We had the rear up off the ground with the suspension hanging and it still didn't drop enough.  The cherokee is a "unibody" with no separate frame, and theres not enough room to slip a bottle jack in between the axle and the upper body.  Even if I could, I'd be pushing up against sheet metal, not steel like you would have with a frame.


----------



## Twenty five ought six (May 11, 2009)

I just installed a pair of these on my PU and ran into the same problem.


I thoroughly exercised my vocabulary that day.

Here's what I ended up doing.

Hung the shock on the top.  It's a bolt not a stud, so loosely tightened (I think that's an oxymoron.)

I have a small garage type hydraulic jack with wheels.  Used it to compress the spring, then guided the end of the shock into the lower shackle. 

The bushing on the shock was slightly wider than the shackle, so after messing with it a while, put a little motor oil on it and it sort of slid right in with a little persuasion from the "finishing tool".

If you don't own a jack like this you can pick them up for about $30 at most parts stores, Sears, Mao Mart, and such.

It definitely was a "pat your head and rub your stomach" operation.  Seriously after I spent about 2 hours figuring this out (with appropriate time for vocabulary enhancement) I put the second on in less than 15 minutes.

I also found that if you take the jack and compress the shock with it 3 or 4 times (mounted on one end), it seems to loosen up a bit.


----------



## DrewDennis (May 11, 2009)

autozone will loan you a spring compressor.

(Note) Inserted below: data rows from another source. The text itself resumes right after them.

-- ==== Sys2Proof/Laws/Map.lean ====
section
/-! SUPPORT. What a sparse map does: a read after a write, other keys, and the canonical form. -/

namespace Sys2Proof
variable {α : Type}

theorem SMap.look_del_same (d : α) (k : Nat) (m : SMap α) : SMap.look d (SMap.del k m) k = d := by
  induction m with
  | nil => rfl
  | cons p m ih =>
    simp only [SMap.del]
    split
    · exact ih
    · rename_i h
      simp only [SMap.look]
      rw [if_neg (fun e => h e.symm)]
      exact ih

theorem SMap.look_del_other (d : α) {k x : Nat} (h : x ≠ k) (m : SMap α) :
    SMap.look d (SMap.del k m) x = SMap.look d m x := by
  induction m with
  | nil => rfl
  | cons p m ih =>
    simp only [SMap.del]
    split
    · rename_i e
      simp only [SMap.look]
      rw [if_neg (by omega)]
      exact ih
    · simp only [SMap.look]
      rw [ih]

theorem SMap.look_ins_same (d : α) (k : Nat) (v : α) (m : SMap α) (h : ∀ p ∈ m, p.1 ≠ k) :
    SMap.look d (SMap.ins k v m) k = v := by
  induction m with
  | nil => simp [SMap.ins, SMap.look]
  | cons p m ih =>
    simp only [SMap.ins]
    split
    · simp [SMap.look]
    · simp only [SMap.look]
      rw [if_neg (fun e => h p (by simp) e.symm)]
      exact ih (fun q hq => h q (by simp [hq]))

theorem SMap.look_ins_other (d : α) {k x : Nat} (h : x ≠ k) (v : α) (m : SMap α) :
    SMap.look d (SMap.ins k v m) x = SMap.look d m x := by
  induction m with
  | nil => simp [SMap.ins, SMap.look, h]
  | cons p m ih =>
    simp only [SMap.ins]
    split
    · simp [SMap.look, h]
    · simp only [SMap.look]
      rw [ih]

theorem SMap.not_mem_del (k : Nat) (m : SMap α) : ∀ p ∈ SMap.del k m, p.1 ≠ k := by
  induction m with
  | nil => simp [SMap.del]
  | cons p m ih =>
    simp only [SMap.del]
    split
    · exact ih
    · intro q hq
      simp only [List.mem_cons] at hq
      rcases hq with rfl | hq
      · assumption
      · exact ih q hq

variable [DecidableEq α]

@[simp] theorem SMap.look_put_same (d : α) (k : Nat) (v : α) (m : SMap α) :
    SMap.look d (SMap.put d k v m) k = v := by
  unfold SMap.put
  split
  · rename_i h; rw [h]; exact SMap.look_del_same d k m
  · exact SMap.look_ins_same d k v _ (SMap.not_mem_del k m)

theorem SMap.look_put_other (d : α) {k x : Nat} (h : x ≠ k) (v : α) (m : SMap α) :
    SMap.look d (SMap.put d k v m) x = SMap.look d m x := by
  unfold SMap.put
  split
  · exact SMap.look_del_other d h m
  · rw [SMap.look_ins_other d h, SMap.look_del_other d h]

theorem SMap.look_put (d : α) (k x : Nat) (v : α) (m : SMap α) :
    SMap.look d (SMap.put d k v m) x = if x = k then v else SMap.look d m x := by
  split
  · rename_i h; subst h; exact SMap.look_put_same d x v m
  · rename_i h; exact SMap.look_put_other d h v m

theorem SMap.mem_del {k : Nat} {m : SMap α} {p : Nat × α} (h : p ∈ SMap.del k m) : p ∈ m := by
  induction m with
  | nil => simp [SMap.del] at h
  | cons q m ih =>
    simp only [SMap.del] at h
    split at h
    · exact List.mem_cons_of_mem _ (ih h)
    · simp only [List.mem_cons] at h
      rcases h with rfl | h
      · simp
      · exact List.mem_cons_of_mem _ (ih h)

theorem SMap.mem_ins {k : Nat} {v : α} {m : SMap α} {p : Nat × α} (h : p ∈ SMap.ins k v m) :
    p = (k, v) ∨ p ∈ m := by
  induction m with
  | nil => simpa [SMap.ins] using h
  | cons q m ih =>
    simp only [SMap.ins] at h
    split at h
    · simpa using h
    · simp only [List.mem_cons] at h
      rcases h with rfl | h
      · simp
      · rcases ih h with rfl | h
        · simp
        · exact Or.inr (List.mem_cons_of_mem _ h)

theorem SMap.del_wf {d : α} {k : Nat} {m : SMap α} (h : SMap.Wf d m) : SMap.Wf d (SMap.del k m) := by
  refine ⟨?_, fun p hp => h.2 p (SMap.mem_del hp)⟩
  have := h.1
  clear h
  induction m with
  | nil => simp [SMap.del]
  | cons q m ih =>
    simp only [SMap.del]
    rw [List.pairwise_cons] at this
    split
    · exact ih this.2
    · rw [List.pairwise_cons]
      exact ⟨fun p hp => this.1 p (SMap.mem_del hp), ih this.2⟩

theorem SMap.ins_sorted {k : Nat} {v : α} {m : SMap α} (h : m.Pairwise (fun p q => p.1 < q.1))
    (hk : ∀ p ∈ m, p.1 ≠ k) : (SMap.ins k v m).Pairwise (fun p q => p.1 < q.1) := by
  induction m with
  | nil => simp [SMap.ins]
  | cons q m ih =>
    have hc := List.pairwise_cons.1 h
    simp only [SMap.ins]
    split
    · rename_i hlt
      rw [List.pairwise_cons]
      refine ⟨?_, h⟩
      intro p hp
      simp only [List.mem_cons] at hp
      rcases hp with rfl | hp
      · exact hlt
      · exact Nat.lt_trans hlt (hc.1 p hp)
    · rename_i hge
      rw [List.pairwise_cons]
      refine ⟨?_, ih hc.2 (fun p hp => hk p (List.mem_cons_of_mem _ hp))⟩
      intro p hp
      rcases SMap.mem_ins hp with rfl | hp
      · have := hk q (by simp)
        simp only
        omega
      · exact hc.1 p hp

/-- A write keeps the canonical form. -/
theorem SMap.put_wf {d : α} {k : Nat} {v : α} {m : SMap α} (h : SMap.Wf d m) :
    SMap.Wf d (SMap.put d k v m) := by
  unfold SMap.put
  split
  · exact SMap.del_wf h
  · rename_i hv
    have hd := SMap.del_wf (k := k) h
    refine ⟨SMap.ins_sorted hd.1 (SMap.not_mem_del k m), ?_⟩
    intro p hp
    rcases SMap.mem_ins hp with rfl | hp
    · exact hv
    · exact hd.2 p hp

theorem SMap.nil_wf (d : α) : SMap.Wf d ([] : SMap α) := by
  simp [SMap.Wf]

end Sys2Proof
end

Much safer and easier.


----------



## 243Savage (May 12, 2009)

DrewDennis said:


> autozone will loan you a spring compressor. Much safer and easier.



I'm 60 miles from the nearest parts store, and I had an idea after studying it today.  The rear sway bar is bolted to the top of the leaf spring clamp on both sides.   I think if I disconnect the sway bar and jack the rear end up again letting the supension hang, the axle will drop down far enough that I need it to without having to compress the shocks.


----------



## Craig Knight (May 12, 2009)

after wrestling with a few of those You'd be better off driving 60 miles to a parts store to borrow a spring compressor. I have changed out enough of them the hard way and its no fun at all.


----------



## Murphy (May 12, 2009)

i would go with taking the rear leaf spring shackle out and lowering the axle and installing the shock then jacking the leaf spring itself back into the shackle eye the leaf spring will be easier to jack on and releasing it would give you the clearance you need your gonna be hard pressed to find a spring coil compressor to fit that small a coil a lift would make it easier but its always more entertaining at home


----------